Also, as pointed out cross-thread, when your argument is uncertain, it pays to
be nice.

------
yojimbo311
I really love this approach, and I hope that my fear of the outcome of this is
an irrational one. By not qualifying the offer to "just this once"/whatever I
fear they may inspire more copycats and prove to the rest of the trademark
gatekeepers, that being respectful and helpful just invites more infringement.

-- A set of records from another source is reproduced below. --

-- ==== Sys2Proof/Word.lean ====
section
/-! DEFINITION. The bytes and 16-bit words of the block (rules R12, R13). -/

namespace Sys2Proof

/-- A byte is 8 bits with a value 0..255 (R12). -/
abbrev Byte := BitVec 8

/-- A 16-bit header field or checksum (R12, R59). -/
abbrev Word := BitVec 16

/-- A finite byte sequence, index 0 the first byte on the wire (R13). -/
abbrev Bytes := List Byte

/-- `Result<T, E>` is either `Ok(t)` or `Err(e)` (R15). -/
inductive Result (τ ε : Type) where
  | ok (t : τ)
  | err (e : ε)
  deriving DecidableEq, Repr

end Sys2Proof
end

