/-- R28: `LAST_RECORD` is none after reset, written by a DSP.NOTIFY of telemetry, cleared by
DSP.DISCONNECT (decision D26), kept by every other operation, and read by none. -/
def Obligations.LastRecordLaw : Prop :=
  State.reset.lastRecord = none ∧
  (∀ (i : Instr) (s t : State), exec i s = .next t →
    t.lastRecord = s.lastRecord ∨
    (i = .dspDisconnect ∧ t.lastRecord = none) ∨
    (∃ (B : Bytes) (p : State) (rec : TelemetryRecord), i = .dspNotify B ∧
      exec (.decParse B) s = .next p ∧ p.result = .ok (.decoded (.telemetry rec)) ∧
      t.lastRecord = some rec)) ∧
  (∀ (B : Bytes) (s t p : State) (rec : TelemetryRecord), exec (.dspNotify B) s = .next t →
    exec (.decParse B) s = .next p → p.result = .ok (.decoded (.telemetry rec)) →
    t.lastRecord = some rec) ∧
  (∀ s t : State, exec .dspDisconnect s = .next t → t.lastRecord = none) ∧
  (∀ (i : Instr) (s t : State) (r : Option TelemetryRecord), exec i s = .next t →
    ∃ t', exec i { s with lastRecord := r } = .next t' ∧
      { t' with lastRecord := t.lastRecord } = t)

/-! ## The whole machine -/

/-- The reset state (R311): the values the spec gives; no timer, no event pending, nothing
emitted. -/
def Obligations.ResetValues : Prop :=
  State.reset.psState = .Idle ∧ State.reset.psCount = 0 ∧ State.reset.psActive = false ∧
    State.reset.conn = .Disconnected ∧ State.reset.lastRecord = none ∧
    State.reset.slotConnected = .Default ∧ State.reset.slotData = .Bound ∧
    State.reset.trace = [] ∧ timers State.reset = [] ∧ fireEnabled State.reset = false

/-- R23, R25, R311: `PS_INTERVAL` and `PS_ONFIRE`, unspecified at reset, are not read before a
PS.START writes them. With other values in them, in a state that is not Armed, every operation does
the same, and once it arms the timer the two states are equal. The values the model names for them
at reset (log 1, log 2) therefore cannot be observed. -/
def Obligations.UnspecifiedRegistersUnread : Prop :=
  ∀ (i : Instr) (s : State) (n : Nat) (f : OnFire), s.psState ≠ .Armed →
    (∀ t, exec i s = .next t →
      ∃ t', exec i { s with psInterval := n, psOnfire := f } = .next t' ∧
        { t' with psInterval := t.psInterval, psOnfire := t.psOnfire } = t ∧
        (t.psState = .Armed → t' = t)) ∧
    (∀ r, exec i s = .refused r →
      exec i { s with psInterval := n, psOnfire := f } = .refused r)

/-- R29, R30, R71: no step writes a sink slot or the configuration. -/
def Obligations.BootValuesNeverChange : Prop :=
  ∀ s t : State, step s = .next t →
    t.cfg = s.cfg ∧ t.slotConnected = s.slotConnected ∧ t.slotData = s.slotData

/-- R33: outputs are only ever appended to the trace. -/
def Obligations.TraceOnlyGrows : Prop :=
  ∀ s t : State, step s = .next t → ∃ out, t.trace = s.trace ++ out

/-- R145: every frame handed to the transport is an 8-byte request with operation code 3 or 6 that
verifies; every step keeps this, from every state. -/
def Obligations.SentFramesStayValid : Prop :=
  ∀ s t : State, SentOk s → step s = .next t → SentOk t

/-- R268: an operation that ends with `Err(kind)` has written no state; its only output, if any, is
the transport write that failed. -/
def Obligations.ErrorsWriteNoState : Prop :=
  ∀ (i : Instr) (s t : State) (e : ErrorKind), exec i s = .next t → t.result = .err e →
    SameState s t ∧
    (t.trace = s.trace ∨
      ∃ F, t.trace = s.trace ++ [.txWrite F] ∧ e = .transport .transportWriteFailed)

/-- R270: `UnknownOperation` is logged at low severity, the other decode errors at normal (the
spec's decision D29). -/
def Obligations.LogSeverity : Prop :=
  (∀ c, severity (.unknownOperation c) = .low) ∧ severity .truncated = .normal ∧
    severity .checksumMismatch = .normal ∧ severity .lengthMismatch = .normal

/-- R272, R214: no decode error and no failing write stops polling. Only PS.STOP and DSP.DISCONNECT
leave Armed. -/
def Obligations.OnlyStopsLeaveArmed : Prop :=
  ∀ (i : Instr) (s t : State), s.psState = .Armed → exec i s = .next t → t.psState ≠ .Armed →
    i = .psStop ∨ i = .dspDisconnect

/-- R56, R57: MemWrite then MemRead at the same place gives the value, changes no other byte, and
keeps the frame's length. -/
def Obligations.MemReadAfterMemWrite : Prop :=
  ∀ (F : Bytes) (addr n v : Nat), addr + n ≤ F.length → v < 2 ^ (8 * n) →
    memRead (memWrite F addr n v) addr n = v ∧ (memWrite F addr n v).length = F.length ∧
    ∀ i, i < addr ∨ addr + n ≤ i → (memWrite F addr n v)[i]? = F[i]?

/-- R57: the header of a request is what MemWrites of its four fields, each index once, leave in the
TX frame. -/
def Obligations.HeaderIsMemWritten : Prop :=
  ∀ (F : Bytes) (op a : Byte) (r v : Word), F.length = 6 →
    memWrite (memWrite (memWrite (memWrite F 0 1 a.toNat) 1 1 op.toNat) 2 2 r.toNat) 4 2 v.toNat =
      header6 op a r v

/-- R93 (the spec's decision D11): a raw field table is accepted exactly when it has one entry of
each name, every width is at least 1 and every entry ends within 255 bytes; an accepted table holds
those entries. -/
def Obligations.FieldTableCheck : Prop :=
  ∀ rows : List RawEntry,
    ((∃ table, loadFieldTable rows = .ok table) ↔
      (∀ name, ∃ e, rows.filter (fun e => e.name == name) = [e] ∧ 1 ≤ e.width ∧
        e.offset + e.width ≤ 255)) ∧
    (∀ table, loadFieldTable rows = .ok table → ∀ e ∈ rows,
      (table.get e.name).offset = e.offset ∧ (table.get e.name).width = e.width ∧
        (table.get e.name).scale = e.scale ∧ (table.get e.name).signed = e.signed)
end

I can only remember seeing Ben & Jerry's doing this with a C&D request before,
but I'm sure there have been at least a couple more companies willing to
forego "more effective" intimidation for the "small" chance of creating an
ally. It seems to me to have more to do with an overwhelmingly strong culture
in those companies to be great at what they do rather than beating everyone
else at what they do. Kudos to Christy Susman and anyone else that gave her
the freedom to make these choices instead of taking the "easy" way. It gives
me hope.

------
skibrah
thats the kind of attitude you have when they serve JD in the water cooler

------
esbwhat
not as nice as they were in the case of ilovejackdaniels.com:

[http://www.addedbytes.com/blog/what-happened-to-
ilovejackdan...](http://www.addedbytes.com/blog/what-happened-to-
ilovejackdaniels-dot-com/)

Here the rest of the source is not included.